The thing is, this was a good movie. Several inevitable games of Hide and Seek, of course, but even those managed (for the most part) to be tense and creepy, rather than like the lame repetitive device they could have been.

Anyway, plot: Robert De Niro’s wife thinks their marriage is irreconcilable, and then suicides herself in the bathtub. Daughter Dakota Fanning (who is a beautiful little girl; just ask anyone in the script) goes a little bit insane. After a poorly defined period of time, De Niro takes his daughter to a gigantic house in upstate New York, so that she’s not surrounded by memories. Instead, she’s surrounded by an empty house, a creepy-looking cave in the woods, and De Niro’s hands off parenting approach, learned, apparently, through years of careful psychologist-being.

Naturally, she has no choice but to invent an imaginary friend. Except, the friend starts creating lots of scary mayhem, leading the audience to wonder: is the little girl doing all the stuff she blames on Charlie? Or is it the creepy neighbor? The meddling real-estate agent? A giant lovable-but-without-social-graces bear who lives in the cave? A hillbilly with only three teeth, who lives in the cave?
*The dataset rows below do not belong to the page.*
/-- One cell too many, a load while running, an answer while running. -/
theorem witness_HostActionsOutsideTheTable :
    (({ State.reset with params := { pcWidth := some 1, imemSize := some 1, lsDepth := none } } :
      State).status = .idle ∧ sanitize ['^', '#'] = .program [.inc, .prd] ∧
      1 < ([.inc, .prd] : List Instr).length) ∧
    (on [] 0 0).status ≠ .idle ∧ (on [] 0 0).status ≠ .waitInput := by decide

/-- The unbounded parameters, and the smallest bounded ones. -/
theorem witness_ResetMeetsInvariant :
    Params.exactBL.wf = true ∧
    ({ pcWidth := some 1, imemSize := some 1, lsDepth := some 1 } : Params).wf = true := by decide

/-- A state inside a loop, with a step. -/
theorem inv_inside_loop : Inv (at' nested 1 2 [0, 1]) where
  memWf := by decide
  loaded := by decide
  paramsWf := by decide
  fits := by decide
  pcBound := by decide
  lsOpens := by decide
  lsBound := by intro d h; cases h
  cause := by decide
  waiting := by intro h; cases h
  latch := by intro h; cases h
  fresh := by intro h; cases h

theorem witness_StepKeepsInvariant :
    Inv (at' nested 1 2 [0, 1]) ∧
    step (at' nested 1 2 [0, 1]) = .next { at' nested 1 1 [0] with pc := 1 } := ⟨inv_inside_loop, rfl⟩

theorem witness_HostKeepsInvariant :
    Inv (at' nested 1 2 [0, 1]) ∧
    hostStep .cancel (at' nested 1 2 [0, 1]) =
      .next { at' nested 1 2 [0, 1] with cancelPending := true } := ⟨inv_inside_loop, rfl⟩

theorem witness_InvariantExcludesStops : Inv (at' nested 1 2 [0, 1]) := inv_inside_loop

/-- Inside two loops: the stack lists both, the outer first. -/
theorem nesting_inside_loop : NestingInv (at' nested 1 2 [0, 1]) where
  loaded := by decide
  nested := by decide
  pcBound := by decide
  waiting := by intro h; cases h
  stack := by decide

/-- The machine at reset, from which a load begins. -/
theorem inv_reset : Inv State.reset where
  memWf := by decide
  loaded := by decide
  paramsWf := by decide
  fits := by decide
  pcBound := by decide
  lsOpens := by decide
  lsBound := by intro d h; cases h
  cause := by decide
  waiting := by intro h; cases h
  latch := by intro h; cases h
  fresh := fun _ => ⟨rfl, rfl, rfl, rfl, rfl, rfl⟩

/-- A step, an action of the host, and the load of a nested text from reset. -/
theorem witness_StepKeepsNestingInvariant :
    (NestingInv (at' nested 1 2 [0, 1]) ∧
      step (at' nested 1 2 [0, 1]) = .next { at' nested 1 1 [0] with pc := 1 }) ∧
    ((∀ src, HostAction.cancel ≠ .load src) ∧
      hostStep .cancel (at' nested 1 2 [0, 1]) =
        .next { at' nested 1 2 [0, 1] with cancelPending := true }) ∧
    (Inv State.reset ∧ State.reset.status = .idle ∧
      sanitize [Char.ofNat 123, '^', Char.ofNat 125] = .program [.lopen, .inc, .lclose] ∧
      NestedProgram [.lopen, .inc, .lclose] ∧
      ∀ m, State.reset.params.imemSize = some m → ([.lopen, .inc, .lclose] : List Instr).length ≤ m) :=
  ⟨⟨nesting_inside_loop, rfl⟩, ⟨(by intro src h; cases h), rfl⟩, inv_reset, rfl, by decide, by decide,
    (by intro m h; cases h)⟩

/-- With a capacity of exactly the deepest nesting. -/
theorem witness_NestedProgramsHaveNoLoopFault :
    NestingInv (at' nested 1 1 [0]) ∧
    (step (at' nested 1 1 [0]) = .next { at' nested 1 2 [0, 1] with pc := 2 }) ∧
    ∀ k, k < 5 → opensIn (at' nested 1 1 [0]) 0 k ≤ closesIn (at' nested 1 1 [0]) 0 k + 2 := by
  refine ⟨⟨by decide, by decide, by decide, (by intro h; cases h), by decide⟩, rfl, by decide⟩

/-- Balanced in count, not nested: the second pair is the wrong way round, and `PC` is before it. The host's reset,
and the load of the text of a loop-close and a loop-open from reset. -/
theorem witness_StepKeepsBalancedInvariant :
    ((∀ src, HostAction.reset ≠ .load src) ∧ Inv State.reset ∧ State.reset.status = .idle ∧
      sanitize [Char.ofNat 125, Char.ofNat 123] = .program [.lclose, .lopen] ∧
      ∀ m, State.reset.params.imemSize = some m → ([.lclose, .lopen] : List Instr).length ≤ m) ∧
    BalancedInv (at' [0x7B, 0x7D, 0x7D, 0x7B] 1 1 [0]) ∧
    ¬ ProperlyNested (at' [0x7B, 0x7D, 0x7D, 0x7B] 1 1 [0]) ∧
    step (at' [0x7B, 0x7D, 0x7D, 0x7B] 1 1 [0]) =
      .next { at' [0x7B, 0x7D, 0x7D, 0x7B] 1 0 [] with pc := 0 } :=
  ⟨⟨(by intro src h; cases h), inv_reset, rfl, by decide, (by intro m h; cases h)⟩,
    ⟨by decide, by decide, by decide, by decide, (by intro h; cases h), by decide⟩, by decide, rfl⟩

/-- A loaded and running machine is reachable. -/
theorem reachable_running : Reachable (startCells State.reset [0x5E, 0x23]) := by
  refine .next _ _ (.reset Params.exactBL rfl) (.host (.load ['^', '#']) _ _ ?_)
  rfl

theorem witness_ReachableStatesMeetInvariant : Reachable (startCells State.reset [0x5E, 0x23]) :=
  reachable_running

/-- Its parameters leave the stack unbounded. -/
theorem witness_ReachableStatesExcludeFaults :
    Reachable (startCells State.reset [0x5E, 0x23]) ∧
    (startCells State.reset [0x5E, 0x23]).params.lsDepth = none := ⟨reachable_running, rfl⟩

end Sys2Proof.Tests
end

section
/-! PROOFS. The Sanitizer's balance check and the load it rejects (30_encoding.md R59, R64;
70_reset_and_hazards.md R151). -/

namespace Sys2Proof.Machine

/-- The loop-open character is the one of code point 123 (30_encoding.md R52). -/
theorem countOpen_eq_countP (t : List Char) : countOpen t = t.countP (fun c => c.toNat == 123) := rfl

/-- The loop-close character is the one of code point 125 (30_encoding.md R52). -/
theorem countClose_eq_countP (t : List Char) : countClose t = t.countP (fun c => c.toNat == 125) := rfl

/-- When the balance check fails (30_encoding.md R59); `sanitize_eq_program` says when it passes. -/
theorem sanitize_eq_mismatchedBrackets {t : List Char} :
    sanitize t = .mismatchedBrackets ↔ countOpen t ≠ countClose t := by
  unfold sanitize
  split
  case isTrue h => simp [h]
  case isFalse h => simp [h]

/-- Load and start of a text that fails the balance check (70_reset_and_hazards.md R151). -/
theorem loadAndStart_of_mismatchedBrackets {t : List Char} (s : State)
    (ht : sanitize t = .mismatchedBrackets) : loadAndStart s t = .next (rejectLoad s) := by
  simp only [loadAndStart, ht]

/-- In `Idle` the host's load is load and start (70_reset_and_hazards.md R154). -/
theorem hostStep_load_of_idle {s : State} (t : List Char) (hs : s.status = .idle) :
    hostStep (.load t) s = loadAndStart s t := by
  simp only [hostStep, hs, if_true]

/-- Settles O47: the code points 123 and 125 are the cells the model counts, so the two cases of the balance
check are those of the statement. -/
theorem sanitizerChecksTotalsOnly : Obligations.SanitizerChecksTotalsOnly := by
  unfold Obligations.SanitizerChecksTotalsOnly
  intro t
  rw [← countOpen_eq_countP, ← countClose_eq_countP]
  constructor
  · intro hequal
    exact ⟨_, sanitize_eq_program.2 ⟨hequal, rfl⟩⟩
  · intro hunequal
    have hreject : sanitize t = .mismatchedBrackets := sanitize_eq_mismatchedBrackets.2 hunequal
    refine ⟨hreject, fun s hs => ?_⟩
    calc hostStep (.load t) s = loadAndStart s t := hostStep_load_of_idle t hs
      _ = .next (rejectLoad s) := loadAndStart_of_mismatchedBrackets s hreject

end Sys2Proof.Machine
end

section
/-! PROOFS. The arithmetic unit (40_alu.md R70 to R78): what retiring a result writes, then each instruction's
result with its encoding. -/

namespace Sys2Proof.Machine

/-- Every instruction's cell decodes back to it (30_encoding.md R52, R53). -/
theorem decodeCell_encode (i : Instr) : decodeCell (encode i) = .op i := by
  cases i <;> decide

/-! ## What the dispatch retires for each instruction -/

theorem exec_inc (s : State) : exec .inc s = retireX s (opX s + 1) := rfl
theorem exec_dec (s : State) : exec .dec s = retireX s (opX s - 1) := rfl
theorem exec_zero (s : State) : exec .zero s = retireX s 0 := rfl
theorem exec_add (s : State) : exec .add s = retireX s (opX s + opY s) := rfl
theorem exec_sub (s : State) : exec .sub s = retireX s (opX s - opY s) := rfl
theorem exec_mul (s : State) : exec .mul s = retireX s (opX s * opY s) := rfl
theorem exec_div (s : State) : exec .div s = retireDivided s (opX s / opY s) := rfl
theorem exec_mod (s : State) : exec .mod s = retireDivided s (opX s % opY s) := rfl

/-! ## Retiring a result -/

/-- An integer and a natural number that agree modulo 256 are stored as the same byte (00_scope.md R8). -/
theorem wrap8_eq_ofNat_of_emod_eq {a : Int} {n : Nat} (h : a % 256 = n % 256) :
    wrap8 a = BitVec.ofNat 8 n := by
  rw [← wrap8_eq_ofNat]
  apply BitVec.eq_of_toNat_eq
  rw [wrap8_toNat, wrap8_toNat, h]

/-- The rule of the arithmetic unit (40_alu.md R70): the low byte of the result goes to `X`, `PC` advances and
nothing else changes. -/
theorem retireX_eq_next_of_emod_eq (s : State) {r : Int} {n : Nat} (h : r % 256 = n % 256) :
    retireX s r = .next { s with x := BitVec.ofNat 8 n, pc := s.pc + 1 } := by
  rw [← wrap8_eq_ofNat_of_emod_eq h]
  rfl

/-- The guard of `/` and `%` (40_alu.md R77, R78): the fault before anything is written, or the result retired. -/
theorem retireDivided_natCast (s : State) (n : Nat) :
    retireDivided s n =
      if s.y = 0 then .next { s with status := .faulted, cause := .divisionByZero }
      else .next { s with x := BitVec.ofNat 8 n, pc := s.pc + 1 } := by
  unfold retireDivided
  rw [retireX_eq_next_of_emod_eq s rfl]
  rfl

/-! ## The results -/

/-- Settles O3: the operand is a natural number, so `wrap8` takes its successor modulo 256. -/
theorem incResult : Obligations.IncResult := by
  refine ⟨decodeCell_encode .inc, fun s => ?_⟩
  rw [exec_inc]
  exact retireX_eq_next_of_emod_eq s (by simp [opX])

/-- Settles O4: with `X = 0` the exact result is -1, which is 255 modulo 256; otherwise it does not wrap. -/
theorem decResult : Obligations.DecResult := by
  refine ⟨decodeCell_encode .dec, fun s => ?_⟩
  rw [exec_dec]
  by_cases hx : s.x = 0
  · rw [if_pos hx]
    exact retireX_eq_next_of_emod_eq s (n := 255) (by simp [opX, hx])
  · rw [if_neg hx]
    have hpos : s.x.toNat ≠ 0 := fun h => hx (BitVec.eq_of_toNat_eq h)
    exact retireX_eq_next_of_emod_eq s (by unfold opX; omega)

/-- Settles O5: the result 0 is retired whatever `X` was. -/
theorem zeroResult : Obligations.ZeroResult := by
  refine ⟨decodeCell_encode .zero, fun s => ?_⟩
  rw [exec_zero]
  exact retireX_eq_next_of_emod_eq s (n := 0) rfl

/-- Settles O6: the exact sum of two natural numbers, reduced modulo 256. -/
theorem addResult : Obligations.AddResult := by
  refine ⟨decodeCell_encode .add, fun s => ?_⟩
  rw [exec_add]
  exact retireX_eq_next_of_emod_eq s (by simp [opX, opY])

/-- Settles O7: the exact difference is negative exactly when `Y` exceeds `X`, and adding 256 does not change
its value modulo 256. -/
theorem subResult : Obligations.SubResult := by
  refine ⟨decodeCell_encode .sub, fun s => ?_⟩
  rw [exec_sub]
  have hy : s.y.toNat < 256 := s.y.isLt
  refine retireX_eq_next_of_emod_eq s ?_
  unfold opX opY
  split
  case isTrue hle => omega
  case isFalse hlt => omega

/-- Settles O8: the exact product of two natural numbers, reduced modulo 256. -/
theorem mulResult : Obligations.MulResult := by
  refine ⟨decodeCell_encode .mul, fun s => ?_⟩
  rw [exec_mul]
  exact retireX_eq_next_of_emod_eq s (by simp [opX, opY])

/-- Settles O9: the integer quotient of the operands is that of the natural numbers they stand for. -/
theorem divResult : Obligations.DivResult := by
  refine ⟨decodeCell_encode .div, fun s => ?_⟩
  have hquotient : opX s / opY s = (s.x.toNat / s.y.toNat : Nat) := (Int.natCast_ediv _ _).symm
  rw [exec_div, hquotient]
  exact retireDivided_natCast s _

/-- Settles O10: the integer remainder of the operands is that of the natural numbers they stand for. -/
theorem modResult : Obligations.ModResult := by
  refine ⟨decodeCell_encode .mod, fun s => ?_⟩
  have hremainder : opX s % opY s = (s.x.toNat % s.y.toNat : Nat) := (Int.natCast_emod _ _).symm
  rw [exec_mod, hremainder]
  exact retireDivided_natCast s _

end Sys2Proof.Machine
end

section
/-! PROOFS. The register moves (41_moves.md R85, R86): each copy's full next state, with its encoding. -/

namespace Sys2Proof.Machine

theorem exec_stb (s : State) : exec .stb s = .next (s.writeY s.x).advance := rfl
theorem exec_ldb (s : State) : exec .ldb s = retireX s (opY s) := rfl

/-- A byte read as an operand and written back is the same byte: all 8 bits are copied (41_moves.md R86). -/
theorem wrap8_opY (s : State) : wrap8 (opY s) = s.y :=
  BitVec.eq_of_toNat_eq (wrap8_natCast s.y.isLt)

/-- Settles O13: the byte of `X` goes to `Y` as it is, with no arithmetic result between. -/
theorem stbResult : Obligations.StbResult := by
  refine ⟨decodeCell_encode .stb, fun s => ?_⟩
  rw [exec_stb]
  rfl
Whoever it is, good camera work and acceptable child-acting keep the tension and the mysteriousness high, so I’ll say no more lest I give it away. (It’s not the bear, though.)

I think it’s because it worked so well that the flaws grate on me. Elisabeth Shue wanders in and out of the movie as the aunt of young Dakota’s would-be local townie friend, who seems to maybe want to date De Niro. And he seems maybe to want to date her too. It’s played too low key to understand, and it doesn’t help that it feel like his wife has been dead just a handful of months.

The final act drags on for an eternity beyond the (very-well played) climax, removing a lot of the goodwill I had toward the film. And then, even worse, the final two scenes both contained pointless groaners that could easily have been avoided. My recommendation: See it. Good mood piece, decent creep factor and the thing where they make you want to know what’s actually going on. But after the climax (you’ll know it when it happens), move on to something else. Whatever ending you make up in your own mind will be superior.